St Johns Church of England, located at the intersection of Toorak and Clendon Roads, Toorak, was erected in 1860, and subsequently enlarged in 1865, with the tower and broached spire added in 1873 to complete the original design by William Wardell. Supervision of construction was undertaken by architect FM White. The chancel was enlarged in 1912, and the baptistery, vestries and chapel were added in 1920, 1935 and 1937, to the design of Walter Butler and Louis R. Williams. The Church is constructed of regular coursed basalt relieved with freestone dressings. It comprises a lengthy nave, with aisles and a diminutive clerestory and chancel flanked by organ chamber, chapel and vestries. The interior is notable for the wood and stone carvings, a rare and historically important organ by Hill & Son, London, of 1912, and beautiful stained glass from 1868 and 1874.
How is it significant?
St Johns Church of England is of architectural and aesthetic significance to the State of Victoria.
Why is it significant?
St Johns Church of England is of architectural significance as a notable early English Gothic style church designed by the celebrated ecclesiastical and public buildings architect W.W. Wardell (1823-1899). This was Wardell's first Anglican Church, displaying the style that had made him a prolific designer of Catholic Churches in England before moving to Australia in 1858. It features the distinctive and characteristic Wardell proportions, accentuated by a dominant west tower and unusual, austere broached spire. In the year before obtaining the commission for St Johns, he had begun the design of St Patrick's Cathedral, Melbourne. In 1859 Wardell had also been appointed the Inspector-Clerk of Public Works, and in the following year became Inspector General of Public Works. Despite this position, he maintained his own practice, continuing to produce numerous church buildings throughout Victoria.

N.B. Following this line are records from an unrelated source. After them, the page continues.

/-! ## A CTRL write -/

@[simp] theorem writeCtrl_build (v : Word) (s : State) : (writeCtrl v s).build = s.build := rfl
@[simp] theorem writeCtrl_planes (v : Word) (s : State) : (writeCtrl v s).planes = s.planes := rfl
@[simp] theorem writeCtrl_a (v : Word) (s : State) : (writeCtrl v s).a = s.a := rfl
@[simp] theorem writeCtrl_b (v : Word) (s : State) : (writeCtrl v s).b = s.b := rfl
@[simp] theorem writeCtrl_r (v : Word) (s : State) : (writeCtrl v s).r = s.r := rfl
@[simp] theorem writeCtrl_nr (v : Word) (s : State) : (writeCtrl v s).nr = v.setWidth 8 := rfl
@[simp] theorem writeCtrl_err (v : Word) (s : State) : (writeCtrl v s).err = if v.getLsbD 31 then .none else s.err := rfl
@[simp] theorem writeCtrl_cst (v : Word) (s : State) : (writeCtrl v s).cst = s.cst := rfl
@[simp] theorem writeCtrl_tab (v : Word) (s : State) : (writeCtrl v s).tab = s.tab := rfl
@[simp] theorem writeCtrl_tnr (v : Word) (s : State) : (writeCtrl v s).tnr = s.tnr := rfl
@[simp] theorem writeCtrl_tbl (v : Word) (s : State) : (writeCtrl v s).tbl = s.tbl := rfl
@[simp] theorem writeCtrl_pend (v : Word) (s : State) : (writeCtrl v s).pend = s.pend := rfl
@[simp] theorem writeCtrl_store (v : Word) (s : State) : (writeCtrl v s).store = s.store := rfl
@[simp] theorem writeCtrl_retrieveDraws (v : Word) (s : State) : (writeCtrl v s).retrieveDraws = s.retrieveDraws := rfl
@[simp] theorem writeCtrl_saveDraws (v : Word) (s : State) : (writeCtrl v s).saveDraws = s.saveDraws := rfl
@[simp] theorem writeCtrl_asked (v : Word) (s : State) : (writeCtrl v s).asked = s.asked := rfl
@[simp] theorem writeCtrl_program (v : Word) (s : State) : (writeCtrl v s).program = s.program := rfl
@[simp] theorem writeCtrl_hostPos (v : Word) (s : State) : (writeCtrl v s).hostPos = s.hostPos := rfl
@[simp] theorem writeCtrl_results (v : Word) (s : State) : (writeCtrl v s).results = s.results := rfl
@[simp] theorem writeCtrl_schedule (v : Word) (s : State) : (writeCtrl v s).schedule = s.schedule := rfl
@[simp] theorem writeCtrl_busyHazardSeen (v : Word) (s : State) : (writeCtrl v s).busyHazardSeen = s.busyHazardSeen := rfl
@[simp] theorem writeCtrl_busyWindow (v : Word) (s : State) : (writeCtrl v s).busyWindow = s.busyWindow := rfl
@[simp] theorem writeCtrl_unwrittenRead (v : Word) (s : State) : (writeCtrl v s).unwrittenRead = s.unwrittenRead := rfl

/-! ## A CMD write -/

@[simp] theorem issue_build (v : Word) (s : State) : (issue v s).build = s.build := rfl
@[simp] theorem issue_planes (v : Word) (s : State) : (issue v s).planes = s.planes := rfl
@[simp] theorem issue_a (v : Word) (s : State) : (issue v s).a = s.a := rfl
@[simp] theorem issue_b (v : Word) (s : State) : (issue v s).b = s.b := rfl
@[simp] theorem issue_r (v : Word) (s : State) : (issue v s).r = s.r := rfl
@[simp] theorem issue_nr (v : Word) (s : State) : (issue v s).nr = s.nr := rfl
@[simp] theorem issue_err (v : Word) (s : State) : (issue v s).err = s.err := rfl
@[simp] theorem issue_cst (v : Word) (s : State) : (issue v s).cst = s.cst := rfl
@[simp] theorem issue_tab (v : Word) (s : State) : (issue v s).tab = s.tab := rfl
@[simp] theorem issue_tnr (v : Word) (s : State) : (issue v s).tnr = s.tnr := rfl
@[simp] theorem issue_tbl (v : Word) (s : State) : (issue v s).tbl = s.tbl := rfl
@[simp] theorem issue_pend (v : Word) (s : State) : (issue v s).pend = some v := rfl
@[simp] theorem issue_store (v : Word) (s : State) : (issue v s).store = s.store := rfl
@[simp] theorem issue_retrieveDraws (v : Word) (s : State) : (issue v s).retrieveDraws = s.retrieveDraws := rfl
@[simp] theorem issue_saveDraws (v : Word) (s : State) : (issue v s).saveDraws = s.saveDraws := rfl
@[simp] theorem issue_asked (v : Word) (s : State) : (issue v s).asked = s.asked := rfl
@[simp] theorem issue_program (v : Word) (s : State) : (issue v s).program = s.program := rfl
@[simp] theorem issue_hostPos (v : Word) (s : State) : (issue v s).hostPos = s.hostPos := rfl
@[simp] theorem issue_results (v : Word) (s : State) : (issue v s).results = s.results := rfl
@[simp] theorem issue_schedule (v : Word) (s : State) : (issue v s).schedule = s.schedule := rfl
@[simp] theorem issue_busyHazardSeen (v : Word) (s : State) : (issue v s).busyHazardSeen = s.busyHazardSeen := rfl
@[simp] theorem issue_busyWindow (v : Word) (s : State) : (issue v s).busyWindow = true := rfl
@[simp] theorem issue_unwrittenRead (v : Word) (s : State) : (issue v s).unwrittenRead = s.unwrittenRead := rfl

/-! ## An error -/

@[simp] theorem raiseError_build (code : ErrCode) (s : State) : (raiseError code s).build = s.build := by unfold raiseError; split <;> rfl
@[simp] theorem raiseError_planes (code : ErrCode) (s : State) : (raiseError code s).planes = s.planes := by unfold raiseError; split <;> rfl
@[simp] theorem raiseError_a (code : ErrCode) (s : State) : (raiseError code s).a = s.a := by unfold raiseError; split <;> rfl
@[simp] theorem raiseError_b (code : ErrCode) (s : State) : (raiseError code s).b = s.b := by unfold raiseError; split <;> rfl
@[simp] theorem raiseError_r (code : ErrCode) (s : State) : (raiseError code s).r = s.r := by unfold raiseError; split <;> rfl
@[simp] theorem raiseError_nr (code : ErrCode) (s : State) : (raiseError code s).nr = s.nr := by unfold raiseError; split <;> rfl
@[simp] theorem raiseError_err (code : ErrCode) (s : State) :
    (raiseError code s).err = if s.err = .none then code else s.err := by unfold raiseError; split <;> simp_all
@[simp] theorem raiseError_cst (code : ErrCode) (s : State) : (raiseError code s).cst = s.cst := by unfold raiseError; split <;> rfl
@[simp] theorem raiseError_tab (code : ErrCode) (s : State) : (raiseError code s).tab = s.tab := by unfold raiseError; split <;> rfl
@[simp] theorem raiseError_tnr (code : ErrCode) (s : State) : (raiseError code s).tnr = s.tnr := by unfold raiseError; split <;> rfl
@[simp] theorem raiseError_tbl (code : ErrCode) (s : State) : (raiseError code s).tbl = s.tbl := by unfold raiseError; split <;> rfl
@[simp] theorem raiseError_pend (code : ErrCode) (s : State) : (raiseError code s).pend = s.pend := by unfold raiseError; split <;> rfl
@[simp] theorem raiseError_store (code : ErrCode) (s : State) : (raiseError code s).store = s.store := by unfold raiseError; split <;> rfl
@[simp] theorem raiseError_retrieveDraws (code : ErrCode) (s : State) : (raiseError code s).retrieveDraws = s.retrieveDraws := by unfold raiseError; split <;> rfl
@[simp] theorem raiseError_saveDraws (code : ErrCode) (s : State) : (raiseError code s).saveDraws = s.saveDraws := by unfold raiseError; split <;> rfl
@[simp] theorem raiseError_asked (code : ErrCode) (s : State) : (raiseError code s).asked = s.asked := by unfold raiseError; split <;> rfl
@[simp] theorem raiseError_program (code : ErrCode) (s : State) : (raiseError code s).program = s.program := by unfold raiseError; split <;> rfl
@[simp] theorem raiseError_hostPos (code : ErrCode) (s : State) : (raiseError code s).hostPos = s.hostPos := by unfold raiseError; split <;> rfl
@[simp] theorem raiseError_results (code : ErrCode) (s : State) : (raiseError code s).results = s.results := by unfold raiseError; split <;> rfl
@[simp] theorem raiseError_schedule (code : ErrCode) (s : State) : (raiseError code s).schedule = s.schedule := by unfold raiseError; split <;> rfl
@[simp] theorem raiseError_busyHazardSeen (code : ErrCode) (s : State) : (raiseError code s).busyHazardSeen = s.busyHazardSeen := by unfold raiseError; split <;> rfl
@[simp] theorem raiseError_busyWindow (code : ErrCode) (s : State) : (raiseError code s).busyWindow = s.busyWindow := by unfold raiseError; split <;> rfl
@[simp] theorem raiseError_unwrittenRead (code : ErrCode) (s : State) : (raiseError code s).unwrittenRead = s.unwrittenRead := by unfold raiseError; split <;> rfl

St Johns Church of England is of aesthetic significance for its stained glass windows, especially the WC Cornish memorial window, which was probably the first major work of JL Lyon. Lyon emigrated from England to Melbourne in 1861, immediately joining the very early Melbourne stained glass firm of Ferguson and Urie. Lyon went on to form his own important firm in Sydney, Lyon, Wells and Cottier. Lyon was significant in the development of stained glass in Victoria as one of the first stained glass artists of real note. Prior to this time, stained glass had been largely produced by plumbers and tradesmen.